WiktionaryParser
WiktionaryParser copied to clipboard
Fix sub-definitions not being listed
Previously, a word that had a layered definition, such as:
would return the following definition:
['grapple (countable and uncountable, plural grapples)',
'A tool with claws or hooks which is used to catch or hold something.',
'A close hand-to-hand struggle.',
'(uncountable) The act of grappling.']
So the sub-definitions of A tool with claws or hooks which is used to catch or hold something. weren't listed.
This PR makes it so the returned definition becomes:
['grapple (countable and uncountable, plural grapples)',
['A tool with claws or hooks which is used to catch or hold something.',
'(nautical) A device consisting of iron claws, attached to the end of a rope, used for grasping and holding an enemy ship prior to boarding; a grappling iron.',
'(nautical) A grapnel (“type of anchor”).'],
'A close hand-to-hand struggle.',
'(uncountable) The act of grappling.']
thus fixing #57.
However, this structure (using arrays to depict a layered definition, where the first element represents the top-level definition) may not be the most ideal one. Not sure.

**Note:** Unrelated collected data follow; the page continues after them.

-- ==== Sys2Proof/Machine/Ops.lean ====
section
/-! DEFINITION. The named operations over the arrays of the state, memory, registers, stacks, predictor, BTB, cache,
ports and the SYS report list, interrupt entry and the return from it, and how a step's checks become its outcome. -/

namespace Sys2Proof.Machine

/-! ### Arrays held as cells -/

/-- The value at an index: the listed one, else the array's default `d`. -/
def cellAt {α : Type} (d : α) : Cells α → Nat → α
  | [], _ => d
  | (k, v) :: rest, j => if k = j then v else cellAt d rest j

/-- Put a new cell before the first cell of a greater index. -/
def cellInsert {α : Type} (k : Nat) (v : α) : Cells α → Cells α
  | [] => [(k, v)]
  | (j, u) :: rest => if k < j then (k, v) :: (j, u) :: rest else (j, u) :: cellInsert k v rest

/-- Write index `k`. Writing the default value removes the cell, so that equal arrays are equal data. -/
def cellSet {α : Type} [DecidableEq α] (d : α) (c : Cells α) (k : Nat) (v : α) : Cells α :=
  if v = d then c.filter (fun p => decide (p.1 ≠ k)) else cellInsert k v (c.filter (fun p => decide (p.1 ≠ k)))

/-- The canonical form: indices strictly rising, and no cell that holds the default value. -/
abbrev CellsCanonical {α : Type} [DecidableEq α] (d : α) (c : Cells α) : Prop :=
  c.Pairwise (fun p q => p.1 < q.1) ∧ ∀ p ∈ c, p.2 ≠ d

/-- Every listed index is below the array's size. -/
abbrev CellsBelow {α : Type} (n : Nat) (c : Cells α) : Prop := ∀ p ∈ c, p.1 < n

/-! ### Memory (R39) -/

/-- What a memory word that nothing has written reads as: 0, its reset value (R38). -/
def Memory.unlisted : Word := 0

/-- Memory is in its canonical form. -/
abbrev Memory.wf (m : Memory) : Prop := CellsCanonical Memory.unlisted m

/-- `MemRead(pa, 1)` of R39. Every instruction gets `pa` from `translateAddr`, which answers below MEM_SIZE. -/
def State.memRead (s : State) (pa : Nat) : Word := cellAt Memory.unlisted s.mem pa

/-- `MemWrite(pa, 1, v)` of R39. -/
def State.memWrite (s : State) (pa : Nat) (v : Word) : State := { s with mem := cellSet Memory.unlisted s.mem pa v }

/-! ### Registers, program counter, mode (R16, R18, R20) -/

/-- `x[i]` (R16). No register is hardwired. -/
def State.reg (s : State) (i : Nat) : Word := cellAt 0 s.x i

/-- `x[i] <- v` (R16). -/
def State.setReg (s : State) (i : Nat) (v : Word) : State := { s with x := cellSet 0 s.x i v }

/-- `pc <- v` (R18). -/
def State.setPc (s : State) (v : Word) : State := { s with pc := v }

/-- `mode <- m` (R20). -/
def State.setMode (s : State) (m : Mode) : State := { s with mode := m }

/-- One more step completed (R21). -/
def State.countStep (s : State) : State := { s with icount := s.icount + 1 }

/-! ### Page table and protection bits (R24, R32) -/

/-- `PT[vp]`: the entry of a virtual page, none when it is absent. -/
def State.pageEntry (s : State) (vp : Nat) : Option PageEntry := cellAt none s.pt vp

/-- `PT[vp] <- e`. -/
def State.setPage (s : State) (vp : Nat) (e : Option PageEntry) : State := { s with pt := cellSet none s.pt vp e }

/-- `PROT[a]`. -/
def State.protBit (s : State) (a : Nat) : Bool := cellAt false s.prot a

/-- `PROT[a] <- b`. No instruction and no host operation does it (R32): it is used to place a fetch word only. -/
def State.setProt (s : State) (a : Nat) (b : Bool) : State := { s with prot := cellSet false s.prot a b }

/-! ### Stacks (R87) -/

/-- The check of `pushOS`: StackOverflow when the operand stack is at its depth limit (log entry 6). -/
def checkRoom (s : State) : Except Fault Unit :=
  if s.os.length < s.cfg.stackDepth then .ok () else .error .stackOverflow

/-- `OS <- OS ++ [v]`, top last. -/
def State.appendOS (s : State) (v : Word) : State := { s with os := s.os ++ [v] }

/-- `OS` without its top. -/
def State.dropOS (s : State) : State := { s with os := s.os.dropLast }

/-- `pushOS(v)` of R87. -/
def pushOS (s : State) (v : Word) : Except Fault State := do
  checkRoom s
  pure (s.appendOS v)

/-- `popOS()` of R87: the popped word, and the state without it. -/
def popOS (s : State) : Except Fault (Word × State) :=
  match s.os.getLast? with
  | some v => .ok (v, s.dropOS)
  | none => .error .stackUnderflow

/-- `pushRAS(v)` of R87: never faults. -/
def State.pushRAS (s : State) (v : Word) : State := { s with ras := s.ras ++ [v] }

/-- `dropRAS()` of R87: drops the top if there is one, and never faults. -/
def State.dropRAS (s : State) : State := { s with ras := s.ras.dropLast }

/-! ### Predictor and branch-target buffer (R81, R82) -/

/-- The predictor slot of a JUMP_IF_ZERO: `pc mod PRED_SIZE` (R81). -/
def predSlot (s : State) : Nat := s.pc.toNat % s.cfg.predSize

/-- `PRED[slot] = 1`, predicted taken (R27). -/
def State.predTaken (s : State) (slot : Nat) : Bool := cellAt false s.pred slot

/-- `PRED[slot] <- 0`, reset to not-taken (R84). -/
def State.clearPred (s : State) (slot : Nat) : State := { s with pred := cellSet false s.pred slot false }

/-- `BTB[slot]` (R28). -/
def State.btbEntry (s : State) (slot : Nat) : Word := cellAt 0 s.btb slot

/-- `BTB[pc mod BTB_SIZE] <- pc` (R82). -/
def State.recordBranch (s : State) : State := { s with btb := cellSet 0 s.btb (s.pc.toNat % s.cfg.btbSize) s.pc }

/-! ### Cache slots, ports, vectors, reports (R29, R30, R31, R36) -/

/-- `CACHE[slot]`. -/
def State.cacheSlot (s : State) (slot : Nat) : Word := cellAt 0 s.cache slot

/-- `CACHE[slot] <- v`. -/
def State.setCache (s : State) (slot : Nat) (v : Word) : State := { s with cache := cellSet 0 s.cache slot v }

/-- `PORTS[p]`. -/
def State.port (s : State) (p : Nat) : Word := cellAt 0 s.ports p

/-- `PORTS[p] <- v`. -/
def State.setPort (s : State) (p : Nat) (v : Word) : State := { s with ports := cellSet 0 s.ports p v }

/-- `IVT[n]`. -/
def State.vector (s : State) (n : Nat) : Word := cellAt 0 s.ivt n

/-- `emit(v)` (R36). -/
def State.emit (s : State) (v : Word) : State := { s with sysout := s.sysout ++ [v] }

/-! ### Interrupt entry and return -/

/-- The range check of `handleInterrupt` (R105). -/
def checkVector (s : State) (n : Nat) : Except Fault Unit :=
  if n < s.cfg.ivtSize then .ok () else .error .outOfRangeInterrupt

/-- `handleInterrupt(n)` of R105, the one exception entry of this core (R116, R118): the range check, the push of the
return address, the vector to `pc` without translation, and Privileged mode. -/
def handleInterrupt (s : State) (n : Nat) : Except Fault State := do
  checkVector s n
  let s1 ← pushOS s s.pc
  pure ((s1.setPc (s.vector n)).setMode .privileged)

/-- The return from a call or an interrupt (R91, R107): pop `pc` from the operand stack and discard the top of the
return-address stack if there is one. The mode stays as it is. -/
def returnFromOS (s : State) : Except Fault State := do
  let (v, s1) ← popOS s
  pure (s1.dropRAS.setPc v)

/-! ### The outcome of a meaning -/

/-- A meaning runs its checks and writes: a raised fault is the step's outcome and leaves no change behind (R110). -/
def settle : Except Fault State → Host.Outcome State Fault Refusal
  | .ok s => .next s
  | .error f => .fault f

end Sys2Proof.Machine
end

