-- ==== Sys2Proof/Machine/HostInterface.lean ====
section
/-! DEFINITION. The host-facing operations of the core (R5): `mapPage`, `clear`, `loadProgram`, `step`, `run`, the
read-only accessors, and the numeric codes of faults and halt reasons. -/

namespace Sys2Proof.Machine

/-! ### Codes (R109, R114) -/

/-- The numeric code of a fault (R109). -/
def Fault.code : Fault → Byte
  | .outOfRangeMemory => 0x01
  | .outOfRangePage => 0x02
  | .pageFault => 0x03
  | .permissionFault => 0x04
  | .privilegeFault => 0x05
  | .stackOverflow => 0x06
  | .stackUnderflow => 0x07
  | .divisionByZero => 0x08
  | .invalidOpcode => 0x09
  | .invalidRegister => 0x0A
  | .outOfRangePort => 0x0B
  | .outOfRangeInterrupt => 0x0C

/-- Why a run stopped (R114). -/
inductive HaltReason where
  | budgetExhausted
  | pcOutOfRange
  | fault (f : Fault)
  /-- The model's own: the step refused. No step refuses (log entry 11). -/
  | refused (r : Refusal)
deriving DecidableEq, Repr

/-- The hardware code of a halt reason (R114). A refusal has none. -/
def haltCode : HaltReason → Option Byte
  | .budgetExhausted => some 0x20
  | .pcOutOfRange => some 0x21
  | .fault f => some f.code
  | .refused _ => none

/-- `ExecutionReport` of R114. -/
structure ExecutionReport where
  haltReason : HaltReason
  instructionsExecuted : Word
deriving DecidableEq, Repr

/-! ### Host operations -/

/-- `mapPage` of R47. It exists in PAGED only. -/
def mapPage (vp pp : Word) (perms : KindSet) (s : State) : Host.Outcome State Fault Refusal :=
  match s.cfg.scheme with
  | .flat => .refused .noMapPageInFlat
  | .paged =>
    if s.cfg.ptSize ≤ vp.toNat then .fault .outOfRangePage
    else .next (s.setPage vp.toNat (some { physicalPage := pp, permissions := perms }))

/-- `clear` of R131: every memory word 0 and every page-table slot absent, and nothing else. -/
def clear (s : State) : State := { s with mem := [], pt := [] }

/-- The loop of `loadProgram` from word address `a`: the words before a fault stay written (R132). -/
def loadFrom (a : Nat) : List Word → State → State × Option Fault
  | [], s => (s, none)
  | w :: ws, s =>
    match translateAddr s (BitVec.ofNat 32 a) .write with
    | .ok pa => loadFrom (a + 1) ws (s.memWrite pa w)
    | .error f => (s, some f)

/-- `loadProgram(words)` of R132: the state it leaves, and the fault it stopped at if any. -/
def loadProgram (words : List Word) (s : State) : State × Option Fault := loadFrom 0 words s

/-- `step()` as the host calls it (R115): the state it leaves, which is the old one on a fault (R110), and its result. -/
def stepCall (s : State) : State × Host.Outcome Unit Fault Refusal :=
  match step s with
  | .next t => (t, .next ())
  | .fault f => (s, .fault f)
  | .refused r => (s, .refused r)

/-- The run loop of R113 with `left` of the budget to go and `n` steps completed: budget, then `pc` range, then step. -/
def runLoop : Nat → Nat → State → ExecutionReport × State
  | 0, n, s => ({ haltReason := .budgetExhausted, instructionsExecuted := BitVec.ofNat 32 n }, s)
  | left + 1, n, s =>
    if s.cfg.memSize ≤ s.pc.toNat then
      ({ haltReason := .pcOutOfRange, instructionsExecuted := BitVec.ofNat 32 n }, s)
    else match step s with
      | .next t => runLoop left (n + 1) t
      | .fault f => ({ haltReason := .fault f, instructionsExecuted := BitVec.ofNat 32 n }, s)
      | .refused r => ({ haltReason := .refused r, instructionsExecuted := BitVec.ofNat 32 n }, s)

/-- `run(max)` of R113: the report, and the state the run left, which is not latched (R33). -/
def run (max : Word) (s : State) : ExecutionReport × State := runLoop max.toNat 0 s

/-- `run()` with the default budget `MAX_INSTR` (R7). -/
def runDefault (s : State) : ExecutionReport × State := run s.cfg.maxInstr s

/-! ### Read-only accessors (R135). `pc`, the mode flag and `SYSOUT` are the fields of that name. -/

/-- The registers snapshot. -/
def registersSnapshot (s : State) : List Word := (List.range s.cfg.numRegs).map s.reg

/-- The memory snapshot. -/
def memorySnapshot (s : State) : List Word := (List.range s.cfg.memSize).map s.memRead

/-- The stack depth, `len(OS)`. -/
def stackDepth (s : State) : Nat := s.os.length

/-! ### One host call -/

/-- A call the host makes on the core. Calls are indivisible and never overlap (R12, R137), and may come in any order. -/
inductive HostCall where
  | mapPage (vp pp : Word) (perms : KindSet)
  | clear
  | loadProgram (words : List Word)
  | step
  | run (max : Word)
deriving DecidableEq, Repr

/-- The state a host call leaves: on a fault, and on a refusal, the one it found, but for the words a stopped
`loadProgram` wrote and the steps a stopped `run` completed. -/
def hostCall (c : HostCall) (s : State) : State :=
  match c with
  | .mapPage vp pp perms => match mapPage vp pp perms s with
    | .next t => t
    | .fault _ => s
    | .refused _ => s
  | .clear => clear s
  | .loadProgram words => (loadProgram words s).1
  | .step => (stepCall s).1
  | .run max => (run max s).2

end Sys2Proof.Machine
end

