theorem speculate_eq_ok {o : Byte} {u : State} : speculate s o = .ok u ↔
    (s.predTaken (predSlot s) = true ∧
      ∃ pa, translateAddr s (regOf s o) .execute = .ok pa ∧ u = s.setPc (targetWord pa)) ∨
    (s.predTaken (predSlot s) = false ∧ u = s) := by
  unfold speculate
  split <;> simp_all [redirect_eq_ok, @eq_comm _ u]

theorem branchIfZero_eq_error {o1 o2 : Byte} {slot : Nat} : branchIfZero s o1 o2 slot = .error f ↔
    regOf s o1 = 0 ∧ translateAddr s (regOf s o2) .execute = .error f := by
  unfold branchIfZero isZero
  split <;> simp_all [redirect_eq_error]

/-- The two parts of R84 fault exactly when one of them redirects and the target does not translate: the speculative
redirect writes `pc` only, which the second translation does not read. -/
theorem speculate_then_branchIfZero_eq_error {o1 o2 : Byte} {slot : Nat} :
    (speculate s o2 >>= fun u => branchIfZero u o1 o2 slot) = .error f ↔
      (s.predTaken (predSlot s) = true ∨ regOf s o1 = 0) ∧ translateAddr s (regOf s o2) .execute = .error f := by
  simp only [bind_eq_error, speculate_eq_error, branchIfZero_eq_error]
  constructor
  · rintro (⟨htaken, hfault⟩ | ⟨u, hu, hzero, hfault⟩)
    · exact ⟨.inl htaken, hfault⟩
    · obtain ⟨htaken, pa, -, rfl⟩ | ⟨-, rfl⟩ := speculate_eq_ok.mp hu
      · exact ⟨.inl htaken, hfault⟩
      · exact ⟨.inr hzero, hfault⟩
  · rintro ⟨hredirect, hfault⟩
    cases htaken : s.predTaken (predSlot s) with
    | true => exact .inl ⟨rfl, hfault⟩
    | false =>
      exact .inr ⟨s, speculate_eq_ok.mpr (.inr ⟨htaken, rfl⟩), by simpa [htaken] using hredirect, hfault⟩

/-- A register field of the instruction names no register (R17). -/
def BadRegister (i : Instr) (s : State) : Prop := ∃ o ∈ registerFields i, s.cfg.numRegs ≤ o.toNat

/-- What an instruction raises once all its register fields name registers. -/
def LaterFault : Instr → State → Fault → Prop
  | .load _ o2, s, f => translateAddr s (regOf s o2) .read = .error f
  | .store _ o2, s, f => translateAddr s (regOf s o2) .write = .error f
  | .add _ _, _, _ => False
  | .sub _ _, _, _ => False
  | .mul _ _, _, _ => False
  | .div _ o2, s, f => regOf s o2 = 0 ∧ f = .divisionByZero
  | .jump o1, s, f => translateAddr s (regOf s o1) .execute = .error f
  | .jumpIfZero o1 o2, s, f =>
    (s.predTaken (predSlot s) = true ∨ regOf s o1 = 0) ∧ translateAddr s (regOf s o2) .execute = .error f
  | .push _, s, f => s.cfg.stackDepth ≤ s.os.length ∧ f = .stackOverflow
  | .pop _, s, f => s.os = [] ∧ f = .stackUnderflow
  | .call o1, s, f => (s.cfg.stackDepth ≤ s.os.length ∧ f = .stackOverflow) ∨
    (s.os.length < s.cfg.stackDepth ∧ translateAddr s (regOf s o1) .execute = .error f)
  | .ret, s, f => s.os = [] ∧ f = .stackUnderflow
  | .sysReg _, _, _ => False
  | .sysMem o2, s, f => translateAddr s (o2.setWidth 32) .read = .error f
  | .cacheRead o1 o2, s, f => (s.cfg.cacheSlots ≤ o1.toNat ∧ f = .outOfRangeMemory) ∨
    (o1.toNat < s.cfg.cacheSlots ∧ translateAddr s (regOf s o2) .read = .error f)
  | .cacheWrite o1 o2, s, f => (s.cfg.cacheSlots ≤ o1.toNat ∧ f = .outOfRangeMemory) ∨
    (o1.toNat < s.cfg.cacheSlots ∧ translateAddr s (regOf s o2) .write = .error f)
  | .privileged, s, f => s.mode = .user ∧ f = .privilegeFault
  | .enterPrivileged, _, _ => False
  | .exitPrivileged, _, _ => False
  | .inPort _ o2, s, f => s.cfg.numPorts ≤ o2.toNat ∧ f = .outOfRangePort
  | .outPort _ o2, s, f => s.cfg.numPorts ≤ o2.toNat ∧ f = .outOfRangePort
  | .int o1, s, f => (s.cfg.ivtSize ≤ o1.toNat ∧ f = .outOfRangeInterrupt) ∨
    (o1.toNat < s.cfg.ivtSize ∧ s.cfg.stackDepth ≤ s.os.length ∧ f = .stackOverflow)

/-- The one fault inversion for every instruction: its register checks come first (R17, R111). -/
theorem exec_eq_fault {i : Instr} : exec i s = .fault f ↔
    (BadRegister i s ∧ f = .invalidRegister) ∨ (¬ BadRegister i s ∧ LaterFault i s f) := by
  unfold BadRegister
  cases i with
  | load => simp [exec, execLoad, checkRegs_then_eq_error, indirectAddress, registerFields, LaterFault]
  | store => simp [exec, execStore, checkRegs_then_eq_error, indirectAddress, registerFields, LaterFault]
  | add => simp [exec, execAdd, aluOp_eq_error, registerFields, LaterFault]
  | sub => simp [exec, execSub, aluOp_eq_error, registerFields, LaterFault]
  | mul => simp [exec, execMul, aluOp_eq_error, registerFields, LaterFault]
  | div => simp [exec, execDiv, checkRegs_then_eq_error, registerFields, LaterFault]
  | jump => simp [exec, execJump, bind_eq_error, indirectAddress, registerFields, LaterFault]
  | jumpIfZero =>
    simp [exec, execJumpIfZero, checkRegs_then_eq_error, speculate_then_branchIfZero_eq_error, registerFields,
      LaterFault]
  | push => simp [exec, execPush, bind_eq_error, registerFields, LaterFault]
  | pop => simp [exec, execPop, bind_eq_error, registerFields, LaterFault]
  | call =>
    by_cases hroom : s.os.length < s.cfg.stackDepth
    · simp [exec, execCall, bind_eq_error, indirectAddress, registerFields, LaterFault, Nat.not_le.mpr hroom, hroom]
    · simp [exec, execCall, bind_eq_error, indirectAddress, registerFields, LaterFault, Nat.not_lt.mp hroom, hroom]
  | ret => simp [exec, execRet, registerFields, LaterFault]
  | sysReg => simp [exec, execSysReg, registerFields, LaterFault]
  | sysMem => simp [exec, execSysMem, immediateAddress, registerFields, LaterFault]
  | cacheRead => simp [exec, execCacheRead, bind_eq_error, indirectAddress, registerFields, LaterFault]
  | cacheWrite => simp [exec, execCacheWrite, bind_eq_error, indirectAddress, registerFields, LaterFault]
  | privileged => simp [exec, execPrivileged, registerFields, LaterFault]
  | enterPrivileged => simp [exec, execEnterPrivileged, registerFields, LaterFault]
  | exitPrivileged => simp [exec, execExitPrivileged, registerFields, LaterFault]
  | inPort => simp [exec, execIn, bind_eq_error, registerFields, LaterFault]
  | outPort => simp [exec, execOut, bind_eq_error, registerFields, LaterFault]
  | int => simp [exec, execInt, registerFields, LaterFault]

/-- No check after the register checks raises InvalidRegister. -/
theorem not_laterFault_invalidRegister (i : Instr) : ¬ LaterFault i s .invalidRegister := by
  have ht : ∀ va k, translateAddr s va k ≠ .error .invalidRegister :=
    fun va k h => by simpa using translateAddr_fault_kind h
  cases i <;> simp [LaterFault, ht]

/-! ### Well-formed instructions -/

/-- The field that names a cache slot, a port or a vector is in range (R97, R103 to R105). -/
def UnitFieldOk (cfg : Config) : Instr → Prop
  | .cacheRead o1 _ => o1.toNat < cfg.cacheSlots
  | .cacheWrite o1 _ => o1.toNat < cfg.cacheSlots
  | .inPort _ o2 => o2.toNat < cfg.numPorts
  | .outPort _ o2 => o2.toNat < cfg.numPorts
  | .int o1 => o1.toNat < cfg.ivtSize
  | _ => True

/-- An instruction is well formed when its register fields and its other field are in range. -/
theorem wellFormed_iff (i : Instr) (s : State) :
    i.wellFormed s.cfg = true ↔ ¬ BadRegister i s ∧ UnitFieldOk s.cfg i := by
  unfold BadRegister
  cases i <;>
    simp [Instr.wellFormed, Config.regOk, Config.slotOk, Config.portOk, Config.vectorOk, registerFields, UnitFieldOk]

/-- A slot, port or vector number out of range raises its own fault. -/
theorem laterFault_of_not_unitFieldOk {i : Instr} (h : ¬ UnitFieldOk s.cfg i) :
    LaterFault i s .outOfRangeMemory ∨ LaterFault i s .outOfRangePort ∨ LaterFault i s .outOfRangeInterrupt := by
  unfold UnitFieldOk at h
  split at h <;> simp_all [LaterFault]

/-- With its slot, port or vector number in range an instruction raises neither fault of such a field. -/
theorem not_laterFault_of_unitFieldOk {i : Instr} (h : UnitFieldOk s.cfg i) :
    ¬ LaterFault i s .outOfRangePort ∧ ¬ LaterFault i s .outOfRangeInterrupt := by
  have hport : ∀ va k, translateAddr s va k ≠ .error .outOfRangePort :=
    fun va k h => by simpa using translateAddr_fault_kind h
  have hvector : ∀ va k, translateAddr s va k ≠ .error .outOfRangeInterrupt :=
    fun va k h => by simpa using translateAddr_fault_kind h
  cases i <;> simp_all [LaterFault, UnitFieldOk]

end

/-- Settles O32: the register checks come first, and no later check raises their fault. -/
theorem invalidRegisterExactlyOutOfRangeField : Obligations.InvalidRegisterExactlyOutOfRangeField := by
  intro i s
  rw [exec_eq_fault]
  simp [not_laterFault_invalidRegister, BadRegister]

/-- Settles O33: a bad register field raises InvalidRegister, a bad field of another kind its own fault, and a
well-formed instruction has neither. -/
theorem illFormedInstructionsFault : Obligations.IllFormedInstructionsFault := by
  intro i s
  constructor
  · intro hill
    by_cases hreg : BadRegister i s
    · exact .inl (exec_eq_fault.mpr (.inl ⟨hreg, rfl⟩))
    · have hunit : ¬ UnitFieldOk s.cfg i := fun hu => by simp [(wellFormed_iff i s).mpr ⟨hreg, hu⟩] at hill
      simpa [exec_eq_fault, hreg, not_laterFault_invalidRegister] using laterFault_of_not_unitFieldOk hunit
  · intro hwf
    obtain ⟨hreg, hunit⟩ := (wellFormed_iff i s).mp hwf
    obtain ⟨hport, hvector⟩ := not_laterFault_of_unitFieldOk hunit
    simp [exec_eq_fault, hreg, hport, hvector, not_laterFault_invalidRegister]

/-! ### The fields an instruction writes (R37) -/

/-- Every field outside `ws` has the same value in both states. -/
def Writes (ws : List StateField) (s t : State) : Prop := ∀ fld, fld ∉ ws → fld.same s t

section
variable {s t u : State} {ws vs : List StateField}

theorem StateField.same_trans (fld : StateField) (h : fld.same s t) (h' : fld.same t u) : fld.same s u := by
  cases fld <;> exact Eq.trans h' h

theorem Writes.mono (h : Writes ws s t) (hsub : ws ⊆ vs) : Writes vs s t :=
  fun fld hfld => h fld (fun hmem => hfld (hsub hmem))

theorem Writes.trans (h : Writes ws s t) (h' : Writes ws t u) : Writes ws s u :=
  fun fld hfld => fld.same_trans (h fld hfld) (h' fld hfld)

This causes two of the tests to fail (grapple and house), as they both have such sub-definitions that were previously ignored.
Thanks for this! I'll take a look. Can you fix the failing tests in the meanwhile?
Done. Everything should be fine now. However, I'll test some more words on my own, to make sure I didn't miss any edge cases.
Thanks so much for this! I just tested it out with my script that uses WiktionaryParser and (with slight modification) it works great. Hope it gets merged soon! 😁
@Luca1152 @katacarbix while this change works, I'm not sure the definitions list should contain different data types. For your use cases, is it a problem if the sub-definitions are included in the list as top level definitions?
@katacarbix what are the modifications you've had to make? Was wondering if the parser could be enhanced to include them
Thanks so much for this! I just tested it out with my script that uses WiktionaryParser and (with slight modification) it works great. Hope it gets merged soon! 😁
I added a section to loop through sub-definitions and output them indented. I also put back the colons that I was removing before for formatting.
Old:
word = parser.fetch(query)
entries = []
for section in word:
for defn in section['definitions']:
for entry in defn['text']:
if entry[:len(query)] != query:
entries.append('('+defn['partOfSpeech']+') ' + entry.rstrip(':'))
New:
word = parser.fetch(query)
entries = []
for section in word:
for defn in section['definitions']:
for entry in defn['text']:
if type(entry) is list:
entries.append('('+defn['partOfSpeech'])+') ' + entry[0])
for subentry in entry[1:]:
entries.append(' ' + subentry)
elif entry[:len(query)] != query:
entries.append('('+defn['partOfSpeech'])+') ' + entry)
@Suyash458 This PR fixes a very serious bug. Is this ever going to get merged and is pip ever going to get a new release?